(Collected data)
-- ==== Sys2Proof/Laws/Ops.lean ====
section
/-! SUPPORT. What the shared operations of the device can do: interrupts, events, replies, error records, and what
follows a command. -/

namespace Sys2Proof.Machine

open Sys2Proof

/-- The second device differs from the first in mailboxes, ports, telemetry and outputs alone. -/
def MsgFrame (d e : Dev) : Prop :=
  ∃ mbx ports tel out, e = { d with mbx := mbx, ports := ports, tel := tel, out := out }

/-- As `MsgFrame`, and the error queue and the FAILED flag may differ too. -/
def ErrFrame (d e : Dev) : Prop :=
  ∃ mbx ports tel out errq failed,
    e = { d with mbx := mbx, ports := ports, tel := tel, out := out, errq := errq, boot := { d.boot with failed := failed } }

theorem MsgFrame.refl (d : Dev) : MsgFrame d d := ⟨d.mbx, d.ports, d.tel, d.out, rfl⟩

theorem MsgFrame.trans {d e f : Dev} (h : MsgFrame d e) (k : MsgFrame e f) : MsgFrame d f := by
  obtain ⟨_, _, _, _, rfl⟩ := h
  obtain ⟨a, b, c, o, rfl⟩ := k
  exact ⟨a, b, c, o, rfl⟩

theorem ErrFrame.refl (d : Dev) : ErrFrame d d := ⟨d.mbx, d.ports, d.tel, d.out, d.errq, d.boot.failed, rfl⟩

theorem ErrFrame.trans {d e f : Dev} (h : ErrFrame d e) (k : ErrFrame e f) : ErrFrame d f := by
  obtain ⟨_, _, _, _, _, _, rfl⟩ := h
  obtain ⟨a, b, c, o, q, x, rfl⟩ := k
  exact ⟨a, b, c, o, q, x, rfl⟩

theorem MsgFrame.err {d e : Dev} (h : MsgFrame d e) : ErrFrame d e := by
  obtain ⟨a, b, c, o, rfl⟩ := h
  exact ⟨a, b, c, o, d.errq, d.boot.failed, rfl⟩

/-- A fold whose every step keeps a reflexive and transitive relation keeps it. -/
theorem foldl_rel {β : Type} (R : Dev → Dev → Prop) (refl : ∀ d, R d d) (trans : ∀ {d e f}, R d e → R e f → R d f)
    (f : Dev → β → Dev) (h : ∀ d x, R d (f d x)) (l : List β) (d : Dev) : R d (l.foldl f d) := by
  induction l generalizing d with
  | nil => exact refl d
  | cons x t ih => exact trans (h d x) (ih (f d x))

theorem foldl_msg {β : Type} (f : Dev → β → Dev) (h : ∀ d x, MsgFrame d (f d x)) (l : List β) (d : Dev) :
    MsgFrame d (l.foldl f d) := foldl_rel MsgFrame MsgFrame.refl MsgFrame.trans f h l d

/-! ### Interrupts, events and replies -/

theorem setMb_frame (d : Dev) (m : Nat) (x : Mailbox) : MsgFrame d (setMb d m x) := ⟨_, _, _, _, rfl⟩
theorem setPort_frame (d : Dev) (p : Nat) (x : Port) : MsgFrame d (setPort d p x) := ⟨_, _, _, _, rfl⟩
theorem telD_frame (d : Dev) (o n : Nat) : MsgFrame d (telD d o n) := ⟨_, _, _, _, rfl⟩
theorem telF_frame (d : Dev) (f o n : Nat) : MsgFrame d (telF d f o n) := ⟨_, _, _, _, rfl⟩
theorem emit_frame (d : Dev) (o : Out) : MsgFrame d (emit d o) := ⟨_, _, _, _, rfl⟩

theorem sendVec_frame (d : Dev) (p e : Nat) : MsgFrame d (sendVec d p e) := by
  unfold sendVec
  dsimp only
  split
  · exact setPort_frame ..
  · exact ((setPort_frame ..).trans (emit_frame ..)).trans (telD_frame ..)

theorem raiseCtx_frame (d : Dev) (c p e : Nat) : MsgFrame d (raiseCtx d c p e) := by
  unfold raiseCtx
  split
  · exact (setPort_frame ..).trans (telD_frame ..)
  · exact sendVec_frame ..

theorem raiseMb_frame (d : Dev) (m : Nat) : MsgFrame d (raiseMb d m) := by
  unfold raiseMb
  dsimp only
  split
  · exact sendVec_frame ..
  · exact .refl d

theorem ring_frame (d : Dev) (m b : Nat) : MsgFrame d (ring d m b) := by
  unfold ring
  dsimp only
  split
  · exact .refl d
  · split
    · exact setMb_frame ..
    · exact (setMb_frame ..).trans (raiseMb_frame ..)

theorem queueEvent_frame (d : Dev) (m : Nat) (e : Event) : MsgFrame d (queueEvent d m e) := by
  unfold queueEvent
  dsimp only
  split
  · exact (setMb_frame ..).trans (ring_frame ..)
  · exact setMb_frame ..

theorem eventCtx_frame (d : Dev) (c st h : Nat) (l : List Nat) : MsgFrame d (eventCtx d c st h l) :=
  foldl_msg _ (fun d m => by
    dsimp only
    split
    · exact queueEvent_frame ..
    · exact .refl d) _ _

theorem eventDev_frame (d : Dev) (c st h : Nat) : MsgFrame d (eventDev d c st h) :=
  foldl_msg _ (fun d m => by
    split
    · exact queueEvent_frame ..
    · exact .refl d) _ _

theorem dropLate_frame (d : Dev) (m i : Nat) : MsgFrame d (dropLate d m i) := by
  unfold dropLate
  dsimp only
  split
  · exact setMb_frame ..
  · exact .refl d

theorem readyReply_frame (d : Dev) (m i : Nat) (b : Bytes) : MsgFrame d (readyReply d m i b) := by
  unfold readyReply
  dsimp only
  split
  · split
    · exact setMb_frame ..
    · exact dropLate_frame ..
  · exact dropLate_frame ..

theorem failServices_frame (d : Dev) : MsgFrame d (failServices d) :=
  foldl_msg _ (fun d m => by
    split
    · exact readyReply_frame ..
    · exact .refl d) _ _

theorem raiseGalley_frame (d : Dev) (c g : Nat) : ∃ e, MsgFrame { d with galleys := e.galleys } e ∧ e = raiseGalley d c g := by
  refine ⟨_, ?_, rfl⟩
  unfold raiseGalley
  dsimp only
  split
  · obtain ⟨a, b, t, o, h⟩ := (telF_frame (modGalley d c g (fun x => { x with pending := 0 })) (galleyOf d c g).home 0x1128 1).trans
      (raiseCtx_frame _ c (bits (galleyOf d c g).vector 11 4) (bits (galleyOf d c g).vector 0 11))
    exact ⟨a, b, t, o, by rw [h]; rfl⟩
  · exact ⟨_, _, _, _, rfl⟩

/-! ### Error records -/

theorem ErrFrame.ite {d x y : Dev} (p : Prop) [Decidable p] (h : ErrFrame d x) (k : ErrFrame d y) :
    ErrFrame d (if p then x else y) := by
  split <;> assumption

/-- Ringing the doorbells of some mailboxes. -/
theorem rings_frame {d x : Dev} (h : ErrFrame d x) (p : Dev → Nat → Prop) [∀ d m, Decidable (p d m)] (b : Nat) (l : List Nat) :
    ErrFrame d (l.foldl (fun d m => if p d m then ring d m b else d) x) :=
  h.trans (foldl_msg _ (fun d m => by
    split
    · exact ring_frame ..
    · exact .refl d) _ _).err

theorem ErrFrame.queue (d : Dev) (q : ErrQ) : ErrFrame d { d with errq := q } := ⟨_, _, _, _, _, _, rfl⟩

/-- Forming a record touches the error queue, the FAILED flag, telemetry and the doorbells of the mailboxes. -/
theorem formErr_frame (d : Dev) (cls lv k i c : Nat) (b : Bytes) (t : Bool) : ErrFrame d (formErr d cls lv k i c b t) := by
  unfold formErr
  have tel : ∀ {x : Dev} (p : Prop) [Decidable p] (o : Nat), ErrFrame d x → ErrFrame d (if p then telD x o 1 else x) :=
    fun p _ o h => ErrFrame.ite p (h.trans (telD_frame ..).err) h
  have base : ∀ (q : ErrQ) (p : Prop) [Decidable p],
      ErrFrame d (if p then { { d with errq := q } with boot := { d.boot with failed := true } } else { d with errq := q }) :=
    fun q p _ => ErrFrame.ite p ⟨_, _, _, _, _, _, rfl⟩ (.queue d q)
  extract_lets q o lv prior r q1
  split
  extract_lets q3 dom q4 a b c e
  have he : ErrFrame d e := tel _ _ (tel _ _ (base _ _))
  split
  · exact rings_frame he _ _ _
  · exact he

/-- The same where the failure falls to the record of its own event, which is then counted there. -/
theorem logErr_frame (d : Dev) (cls lv k i c : Nat) (b : Bytes) (t : Bool) : ErrFrame d (logErr d cls lv k i c b t) := by
  unfold logErr logRec
  split
  · exact .queue d _
  · exact formErr_frame ..

/-- A plain record touches the error queue, telemetry and the doorbells, and asks for no recovery. -/
theorem logPlain_frame (d : Dev) (cls lv k i : Nat) (b : Bytes) : ErrFrame d (logPlain d cls lv k i b) := by
  unfold logPlain
  extract_lets q r
  split
  extract_lets a e
  have he : ErrFrame d e := ErrFrame.ite _ ((ErrFrame.queue d _).trans (telD_frame ..).err) (.queue d _)
  split
  · exact rings_frame he _ _ _
  · exact he

/-! ### What follows a command -/

/-- No tag is handed out where no command unit waits for one or holds one. -/
theorem settleTags_idle {d : Dev} (w : d.tagWait = []) (h : d.tagHeld = []) : settleTags d = d := by
  simp [settleTags, w, h]

/-- No copy goes to the mirror port where no link has sent a frame since the last command. -/
theorem mirrorSent_none {d : Dev} (h : d.sw.seen = []) : mirrorSent d = d := by simp [mirrorSent, h]

/-- Nothing follows a command that sends no frame, leaves no recovery due, no command unit in want of a tag, and the boot
state of the device as it was. -/
theorem settle_quiet {old new : Dev} (due : new.errq.due = []) (boot : new.boot = old.boot) (w : new.tagWait = [])
    (h : new.tagHeld = []) (sent : new.sw.seen = []) : settle old new = new := by
  have st : devState new = devState old := by unfold devState anyContained; rw [boot]
  have r : runDue 16 new = new := by unfold runDue; rw [due]
  have f : failLinks old new = new := by
    unfold failLinks
    rw [boot]
    cases old.boot.failed <;> rfl
  unfold settle
  rw [mirrorSent_none sent, r, f, settleTags_idle w h]
  simp [st]

/-- No recovery is left due once those that were asked for have been started. -/
theorem runDue_due (n : Nat) (d : Dev) : (runDue n d).errq.due = [] := by
  induction n generalizing d with
  | zero => rfl
  | succ n ih =>
    unfold runDue
    split
    · assumption
    · exact ih _

theorem MsgFrame.errq {d e : Dev} (h : MsgFrame d e) : e.errq = d.errq := by obtain ⟨_, _, _, _, rfl⟩ := h; rfl

theorem endWait_errq (d : Dev) (f : Nat) : (endWait d f).errq = d.errq := by
  rfl

theorem grantTags_errq (n : Nat) (d : Dev) : (grantTags n d).errq = d.errq := by
  induction n generalizing d with
  | zero => rfl
  | succ n ih =>
    unfold grantTags
    split
    · rename_i f _
      split
      · rfl
      · exact (ih _).trans (show _ = (endWait d f).errq from rfl)
    · rfl

theorem foldl_endWait_errq (l : List Nat) (d : Dev) : (l.foldl endWait d).errq = d.errq := by
  induction l generalizing d with
  | nil => rfl
  | cons x t ih => exact (ih _).trans (endWait_errq ..)

/-- Handing out tags touches no record. -/
theorem settleTags_errq (d : Dev) : (settleTags d).errq = d.errq := by
  unfold settleTags
  split
  · rfl
  · dsimp only
    rw [grantTags_errq]
    exact foldl_endWait_errq ..

/-- After any command no recovery is due. -/
theorem settle_due (old new : Dev) : (settle old new).errq.due = [] := by
  have f : (settleTags (failLinks old (runDue 16 (mirrorSent new)))).errq.due = [] := by
    rw [settleTags_errq]
    unfold failLinks
    split
    · rw [(failServices_frame _).errq]; exact runDue_due 16 _
    · exact runDue_due 16 _
  unfold settle
  dsimp only
  split
  · exact f
  · rw [(foldl_msg _ (fun d m => ring_frame d m 3) _ _).errq, (eventDev_frame ..).errq]; exact f

/-- A well-formed command of a device that serves: its effect, and what follows. -/
theorem onDev_next {i : Instr} {s : State} (f : Dev → Dev) (w : i.wellFormed = true) (h : s.dev.boot.held = false) :
    onDev i s f = .next { s with dev := settle (latch s) (f (latch s)) } := by
  simp [onDev, w, h]

/-- The same where the effect leaves the boot state alone, no recovery due and no tag wanted: its effect alone. -/
theorem onDev_quiet {i : Instr} {s : State} (f : Dev → Dev) (w : i.wellFormed = true) (h : s.dev.boot.held = false)
    (due : (f (latch s)).errq.due = []) (boot : (f (latch s)).boot = s.dev.boot) (tw : (f (latch s)).tagWait = [])
    (th : (f (latch s)).tagHeld = []) (sent : (f (latch s)).sw.seen = []) : onDev i s f = .next { s with dev := f (latch s) } := by
  rw [onDev_next f w h, settle_quiet due (by simpa using boot) tw th sent]

theorem onDev_held {i : Instr} {s : State} (f : Dev → Dev) (w : i.wellFormed = true) (h : s.dev.boot.held = true) :
    onDev i s f = .next s := by simp [onDev, w, h]

theorem onDev_ill {i : Instr} {s : State} (f : Dev → Dev) (w : i.wellFormed = false) : onDev i s f = .fault .noSuchUnit := by
  simp [onDev, w]

theorem onState_next {i : Instr} {s : State} (f : Clock → Dev → Clock × Dev) (w : i.wellFormed = true)
    (h : s.dev.boot.held = false) :
    onState i s f = .next { s with clk := (f s.clk (latch s)).1, dev := settle (latch s) (f s.clk (latch s)).2 } := by
  simp [onState, w, h]

theorem onState_quiet {i : Instr} {s : State} (f : Clock → Dev → Clock × Dev) (w : i.wellFormed = true)
    (h : s.dev.boot.held = false) (due : (f s.clk (latch s)).2.errq.due = []) (boot : (f s.clk (latch s)).2.boot = s.dev.boot)
    (tw : (f s.clk (latch s)).2.tagWait = []) (th : (f s.clk (latch s)).2.tagHeld = [])
    (sent : (f s.clk (latch s)).2.sw.seen = []) :
    onState i s f = .next { s with clk := (f s.clk (latch s)).1, dev := (f s.clk (latch s)).2 } := by
  rw [onState_next f w h, settle_quiet due (by simpa using boot) tw th sent]

theorem onState_held {i : Instr} {s : State} (f : Clock → Dev → Clock × Dev) (w : i.wellFormed = true)
    (h : s.dev.boot.held = true) : onState i s f = .next s := by simp [onState, w, h]

theorem onState_ill {i : Instr} {s : State} (f : Clock → Dev → Clock × Dev) (w : i.wellFormed = false) :
    onState i s f = .fault .noSuchUnit := by simp [onState, w]

theorem onPin_next {i : Instr} {s : State} (f : Clock → Dev → Clock × Dev) (w : i.wellFormed = true) :
    onPin i s f = .next { s with clk := (f s.clk (latch s)).1, dev := settle (latch s) (f s.clk (latch s)).2 } := by
  simp [onPin, w]

theorem onPin_ill {i : Instr} {s : State} (f : Clock → Dev → Clock × Dev) (w : i.wellFormed = false) :
    onPin i s f = .fault .noSuchUnit := by simp [onPin, w]

end Sys2Proof.Machine
end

**EXERCISE DIRECTIONS:** Go through the data and show every line where "Type" occurs.

**ANSWER FOR THIS EXERCISE:**
theorem foldl_rel {β : Type} (R : Dev → Dev → Prop) (refl : ∀ d, R d d) (trans : ∀ {d e f}, R d e → R e f → R d f)
theorem foldl_msg {β : Type} (f : Dev → β → Dev) (h : ∀ d x, MsgFrame d (f d x)) (l : List β) (d : Dev) :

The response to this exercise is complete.